-- ==== Sys2Proof/Machine/Symbols.lean ====
section
/-! DEFINITION. The meanings of a decoded symbol, its codeword already skipped: SYM_LIT (spec/42_decompress.md R258),
SYM_EOS (R257, R266), SYM_MATCH (R259 to R263). -/

namespace Sys2Proof.Machine

/-- A literal (R258). -/
def literal (b : Byte) (s : State) : Res Unit :=
  if s.cur.cap.toNat ≤ s.cur.outPos.toNat then .raise .insufficientBuffer s
  else
    let t := s.writeByte (s.outAddr s.cur.outPos.toNat) b
    .ok () { t with cur := { t.cur with outPos := BitVec.ofNat 33 (s.cur.outPos.toNat + 1) } }

/-- The first line of a match (R259, R260): the offset, kept with O and N until the length form is read. -/
def beginMatch (o n : BitVec 4) (s : State) : Res Unit :=
  (resolveOffset o.toNat s).andThen fun off t => .ok () { t with mt := ⟨BitVec.ofNat 16 off, o, n, true⟩ }

/-- The length form and the rest of a match (R259, R261). -/
def endMatch (s : State) : Res Unit := (fetchLength s.mt.n s).andThen lengthAction

/-- A whole match (R259): one step performs it entirely or raises (R251). -/
def matchSymbol (o n : BitVec 4) (s : State) : Res Unit := (beginMatch o n s).andThen fun _ t => endMatch t

/-- SYM_LIT (R258). -/
def execSymLit (b : Byte) (s : State) : Host.Outcome State Fault Refusal := settle (literal b s)

/-- SYM_EOS (R257): the chunk ends and with it the stream (R266, R270). -/
def execSymEos (s : State) : Host.Outcome State Fault Refusal :=
  let t := chunkEnd s
  .next { t with cur := { t.cur with eosSeen := true }, phase := .dEndOfStream }

/-- SYM_MATCH (R259). -/
def execSymMatch (o n : BitVec 4) (s : State) : Host.Outcome State Fault Refusal := settle (matchSymbol o n s)

end Sys2Proof.Machine
end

### What to do
From the line holding "raises (R251). -/" to the line holding "SYM_LIT (R258). -/", inclusive, restate each line above exactly as written.

### Your response
/-- A whole match (R259): one step performs it entirely or raises (R251). -/
def matchSymbol (o n : BitVec 4) (s : State) : Res Unit := (beginMatch o n s).andThen fun _ t => endMatch t

/-- SYM_LIT (R258). -/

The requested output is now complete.